'beamscores' is strange when decoding with 4-gram lm-model
Nian-Chen opened this issue · 1 comments
Nian-Chen commented
The test code in as follow:
from ctcdecode import CTCBeamDecoder
lm_path="/tsdata/xsp/w2v2/lm_4gram_fisher.arpa"
pred_decoder = CTCBeamDecoder(
labels=vocabulary,
model_path=lm_path,
alpha=0.3,
beta=0.0,
cutoff_top_n=20,
beam_width=20,
num_processes=1,
blank_id=0,
log_probs_input=False)
output = torch.randn(1,10,32).softmax(dim=-1)
beam_results, beam_scores, timesteps, out_lens = pred_decoder.decode(output)
print(beam_scores)
)
when alpha
is set to 0.0 or lm_path
is None, there is no problem with beam_scores
. I mean the best index is 0 and the corresponding beamscore is the lowest.
tensor([[21.1820, 21.3059, 21.3574, 21.3628, 21.3686, 21.4190, 21.4813, 21.5382,
21.5440, 21.5464, 21.5944, 21.6032, 22.4335, 22.5348, 22.5574, 22.6143,
22.6201, 22.6586, 22.6705, 22.7156]])
but when alpha
is 0.3, It looks like that the beam_scores
hasn't been sorted.
tensor([[-274.8671, -274.6832, 24.9853, 25.2312, -273.8381, -273.6203,
25.8654, -273.5138, 25.6890, -273.3648, -273.3346, 26.1823,
-273.0129, 25.3955, 26.1171, -272.7036, -272.6336, -272.5328,
27.2088, -272.3132]])
I want to know whether the beam_scores
only represent the pure prefix ctc beam score?
How can i get the sorted beam_scores with lm-decoding?
By the way, The same problem esxits when decoding real logits(not rand). Some of the scores are normal but some are very large.

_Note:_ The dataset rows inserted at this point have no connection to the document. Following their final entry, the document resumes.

/-- R405: an operation at each kind of address; the address space's value beyond the ring; a virtual address without a translation,
and one that a page does not let a WRITE reach. -/
theorem test_hyp_operations :
    (packet 1 0 0 3 0 4 8 []).space = 3 ∧ (packet 1 0 0 1 0 4 8 []).space = 1 ∧
    (∀ op ∈ [1, 2], let k := packet op 0 0 0 0 4 (0xBFFFFFFFFC) []
      k.space = 0 ∧ (bound id).virtCheck 0 k.addr k.len ⟨decide (op = 2), decide (op = 1), false⟩ = none ∧ (bound id).remote = []) ∧
    (bound id).virtMissing 0 (0xBFFFFFFFFC) 4 ⟨true, false, false⟩ = [] ∧
    (match (bound id).virtBytes 0 (0xBFFFFFFFFC) 4 ⟨true, false, false⟩ with | .ok bs => decide (bs.length = 4) | .error _ => true) = true ∧
    ((bound id).virtCheck 0 (2 ^ 44) 4 ⟨false, true, false⟩).any (fun x => match x.2 with | .fault _ _ _ => true | _ => false) = true ∧
    ({ bound id with mem := writeLE (writeLE [] 0x20000 8 0x40001) 0x40000 8 0x17 } : State).virtCheck 0 0 4 ⟨false, true, false⟩ = some (0, .perm 2) ∧
    (let P := (bound id).part 0
     P.rrTail.toNat ≤ (packet 2 0 0 2 0 0 0 []).addr ∧ 0 + 0 ≤ P.rrHead.toNat ∧ ¬ 0 + 4 ≤ P.rrHead.toNat) := by decide +kernel

/-- R404: responses that wait for an acknowledgement: 16,000 of time after they were sent, with 15 and with 16 resends. -/
theorem test_hyp_resends : ∀ n ∈ [15, 16],
    let C := (bound fun C => { C with held := [{ psn := 0, space := 0, addr := 0, data := [1], time := 0, tries := n }] }).conn 255
    C.error = false ∧ (C.held.all fun x => decide (x.time + 16000 ≤ 16000 ∧ (16 ≤ x.tries ↔ n = 16))) = true ∧ C.held.length = 1 := by decide +kernel

/-! ### The fabric -/

/-- A message of a kind for line 1 from device 7, with key 0. -/
def message (kind : Nat) : FabMsg := { FabMsg.plain kind 0 0 128 with src := 7, mask := 1 }

/-- Link 17 set, and messages that have been admitted. -/
def linked (ms : List FabMsg) : State := { plain with linkEn := BitVec.allOnes 18, arrived := ms, devId := 0 }

/-- R406, R407, R409: the next flit on the last link, without a message and with one that is next, ahead and behind. -/
theorem test_hyp_flits :
    (∃ L, (linked []).links[17]? = some L ∧ L.up = true ∧ (linked []).linkEn.getLsbD 17 = true ∧ L.wait = [] ∧ L.lack = 0) ∧
    (∀ p < 4, ((linked []).part p).rrEn = false ∧ ((linked []).part p).replaying = false) ∧ (linked []).dieFailed = 0 ∧
    (linked []).l1 = [] ∧ Memory.wf (linked []).mem = true ∧ (linked []).early = [] ∧
    (message 1).dst = (linked []).devId ∧ (message 1).fseq = 0 ∧ (linked []).fseqIn = [] ∧
    ahead ({ message 1 with fseq := 1 }).fseq 0 = true ∧ ahead ({ message 1 with fseq := 0xFFFFFFFF }).fseq 0 = false := by
  refine ⟨⟨_, rfl, ?_⟩, ?_⟩ <;> decide +kernel

/-- A flit that a link sends passes the check of its receiver. -/
theorem make_crcOk {a b : BitVec 16} {vc : Nat} {cr : List Nat} {m : Option FabMsg}
    (h : (FlitIn.make a b vc cr m).bytes.length = 256) : (FlitIn.make a b vc cr m).crcOk = true := by
  unfold FlitIn.crcOk
  generalize hb : FlitIn.make a b vc cr m = f at h ⊢
  unfold FlitIn.make at hb
  obtain ⟨body, hf⟩ : ∃ body, f.bytes = body ++ bytesOf 4 (crc32 body).toNat := ⟨_, by rw [← hb]⟩
  have hl : body.length = 252 := by
    have : (bytesOf 4 (crc32 body).toNat).length = 4 := by simp [bytesOf]
    rw [hf, List.length_append] at h; omega
  have hv : ofBytes (bytesOf 4 (crc32 body).toNat) = (crc32 body).toNat := by
    have := (crc32 body).isLt
    simp only [bytesOf, ofBytes, BitVec.toNat_ofNat]
    omega
  have h4 : (bytesOf 4 (crc32 body).toNat).length = 4 := by simp [bytesOf]
  have htake : f.bytes.take 252 = body := by rw [hf]; exact List.take_left' hl
  have hdrop : fieldAt f.bytes 252 4 = (crc32 body).toNat := by
    rw [fieldAt, hf, List.drop_left' hl, List.take_of_length_le (by omega), hv]
  rw [htake, hdrop]
  simp [h]

/-- The next flit, without a message and with one; one whose CRC fails; one that is ahead. -/
theorem test_hyp_flitBytes :
    (let f := FlitIn.make 0 0 3 [1, 2, 3] none
     f.crcOk = true ∧ f.lseq = 0 ∧ f.lack = 0 ∧ f.vc = 3 ∧ f.msg = none ∧ f.cred 2 = 3) ∧
    (let f := FlitIn.make 0 0 0 [0, 0, 0] (some (message 1))
     f.crcOk = true ∧ f.lseq = 0 ∧ f.msg = some (message 1)) ∧
    ({ bytes := [] } : FlitIn).crcOk = false ∧
    (let f := FlitIn.make 1 0 3 [0, 0, 0] none
     f.crcOk = true ∧ (f.lseq - 0).toNat < 2 ^ 15 ∧ f.lseq ≠ 0) :=
  ⟨⟨make_crcOk (by decide +kernel), by decide +kernel⟩, ⟨make_crcOk (by decide +kernel), by decide +kernel⟩, by decide +kernel,
    make_crcOk (by decide +kernel), by decide +kernel⟩

/-- R410: each request that is admitted and served, one whose key is not installed, one whose address is another device's. -/
theorem test_hyp_requests :
    (∀ k ∈ [1, 2, 3, 8], (message k).kind.toNat = k ∧ message k ∈ (linked [message k]).arrived) ∧
    (message 3).key = 0 ∧ (linked []).local (message 3).pa.toNat = true ∧ (linked []).badPlace (message 3).pa.toNat = false ∧
    (linked []).poisoned 0 128 4 = false ∧ servedIn (linked []) 1 0 = true ∧ (linked []).mgmt.keysUsed.getLsbD 255 = false ∧ ({ message 1 with key := 255 }).key ≠ 0 ∧
    (linked []).local ({ message 1 with pa := BitVec.ofNat 64 (2 ^ 44) }).pa.toNat = false := by decide +kernel

/-- The response of a kind to a request of a kind, which gang 0 waits for. -/
def answered (kind asked : Nat) : State :=
  let r : RemoteReq := { msg := { FabMsg.plain asked 7 0 (7 * 2 ^ 44 + 128) with mask := 1 }, sent := 0, gang := some (0, 0), job := none, lane := 0, pc := 0, va := 0, stale := false }
  { running id id fun G => { G with
      parked := some { kind := 1, part := 0, va := BitVec.ofNat 72 (7 * 2 ^ 44 + 128) }
      away := [{ lane := 0, pa := 0, key := 0, f := 0, w64 := false, operand := 0, compare := 0, dest := some 1, va := 0, acq := 0, pc := 0, tag := some 0, answer := none }] } with
    arrived := [message kind]
    remote := [{ line := (7 * 2 ^ 44 + 128) / 128, key := 0, data := 0, valid := 3, dirty := 1, clk := Vector.replicate 4 Clocks.none }]
    requests := [r]
    time := 800000 }

/-- R410: a response of each kind to a request that is open. -/
theorem test_hyp_responses : ∀ x ∈ [(4, 1), (5, 2), (6, 3), (7, 1), (7, 2), (7, 3)],
    let s := answered x.1 x.2
    let m := message x.1
    ((s.requests.find? fun q => decide (q.msg.tag = m.tag ∧ q.msg.dst = m.src)).any fun r =>
      decide (r.msg.kind = BitVec.ofNat 8 x.2) && r.job.isNone && decide (r.gang = some (0, 0) ∧ r.sent + 800000 ≤ s.time)
        && decide ((s.remoteLine (lineOf r.msg.pa.toNat) r.msg.key.toNat).valid &&& ~~~ r.msg.mask ≠ 0)
        && (s.requests.filter fun q => decide (q.msg.tag ≠ r.msg.tag)).isEmpty) = true ∧
    m ∈ s.arrived ∧ m.kind.toNat = x.1 ∧
    ((s.gang? 0 0).any fun G => G.parked.any (fun y => decide (y.kind = 1)) && G.away.any fun op => decide (op.tag = some 0)) = true := by
  decide +kernel

/-! ### The management port -/

/-- Each command's premises, at the ends of their ranges. -/
theorem test_hyp_ManagementCommands : State.reset.mgmt.step = 4 ∧ State.reset.mgmt.lastSeq < 1 ∧ 0 ≤ State.reset.mgmt.lastSeq ∧
    (∀ P ∈ State.reset.parts.toList, ∀ Q ∈ P.queues.toList, ¬ (Q.st = 1 ∨ Q.st = 3)) ∧
    (∃ P ∈ (queued fullQueue []).parts.toList, ∃ Q ∈ P.queues.toList, Q.st = 1 ∨ Q.st = 3) ∧
    0 < partsOf State.reset.code ∧ State.reset.mgmt.keysUsed.getLsbD 255 = false ∧ State.reset.mgmt.keyPairs = [] ∧
    ({ State.reset.mgmt with keysUsed := BitVec.allOnes 256 } : Mgmt).keysUsed.getLsbD 255 = true ∧
    State.reset.mgmt.pool = [] ∧ State.reset.mgmt.retired = [] ∧ ([1#64, 2#64]).Nodup ∧ ¬ ([1#64, 1#64]).Nodup ∧
    (0xBFFFFF#64).toNat * 2 ^ 16 < 0xC000000000 ∧ 0xC000000000 ≤ (0xC00000#64).toNat * 2 ^ 16 ∧ State.reset.mgmt.fwStaged = none ∧
    ({ State.reset.mgmt with fwStaged := some (1, 1, []) } : Mgmt).fwStaged = some (1, 1, []) ∧ State.reset.launches = [] ∧
    State.reset.blocks = [] ∧ State.reset.dir = [] ∧ State.reset.l1 = [] := by
  refine ⟨rfl, by decide, by decide, by decide +kernel, ?_, by decide +kernel⟩
  exact ⟨(queued fullQueue []).part 0, by decide +kernel, fullQueue, by decide +kernel, by decide⟩

/-! ### Recording and replay -/

/-- RRCTL with EN and a ring of 2^36 and of 2^25 bytes; a device in a session; a clock at the limit; a queue that runs. -/
theorem test_hyp_sessions : 0 < partsOf State.reset.code ∧ (State.reset.part 0).idle = true ∧ ((queued fullQueue []).part 0).idle = false ∧
    ((0x49#64).getLsbD 0 = true ∧ ((0x49#64).extractLsb' 1 6 : BitVec 6).toNat = 36) ∧
    ((0x33#64).getLsbD 0 = true ∧ ((0x33#64).extractLsb' 1 6 : BitVec 6).toNat = 25) ∧ (State.reset.part 0).rrBase = 0 ∧ (State.reset.part 0).rrEn = false ∧
    (let s : State := { plain with parts := vset plain.parts 0 { plain.part 0 with rrEn := true, hwm := clockLimit } }
     (s.part 0).rrEn = true ∧ clockLimit < (s.part 0).hwm + 1 ∧ (s.part 0).idle = true ∧
     (s.blocks.all fun b => (List.range b.gangs.length).all fun i => decide ((b.gangs[i]?).map (·.idx) = some i)) = true) := by decide +kernel

/-- A partition's replay registers and ring changed, beside the one gang, in chunk 0 at clock 5 with a count of 8192. -/
def session (fP : Partition → Partition) (held : Bool) : State :=
  { running id id fun G => { G with held := held, chunk := some { clock := 5, cseq := 0, count := 8192, digest := 0, clks := [], traps := [], deps := [], fabric := [], mseq := 0, prevClock := 0, sieve := [] } } with
    launches := [{ probeLaunch with number := some 0 }]
    parts := vset State.reset.parts 0 (fP (State.reset.part 0)) }

/-- A chunk that has executed its instructions in a recording. -/
theorem test_hyp_chunkEnd : let s := session (fun P => { P with rrEn := true, rrLog2sz := 26 }) false
    ((s.launchOf 0).any fun L => (s.gang? 0 0).any fun G => G.chunk.any fun k =>
      decide (L.r.chunk ≤ k.count ∧ k.clock + 1 ≤ clockLimit ∧ L.part < 4)) = true ∧ (s.replayOf 0).isNone ∧ (s.part 0).rrEn = true := by decide +kernel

The vocabulary(labels) is as follow:
['_',
'_',
'_',
'_',
' ',
'E',
'T',
'A',
'O',
'N',
'I',
'H',
'S',
'R',
'D',
'L',
'U',
'M',
'W',
'C',
'F',
'G',
'Y',
'P',
'B',
'V',
'K',
"'",
'X',
'J',
'Q',
'Z']
Hope someone can help me~
luvwinnie commented
I'm having a same question on this, @Nian-Chen did you solved this?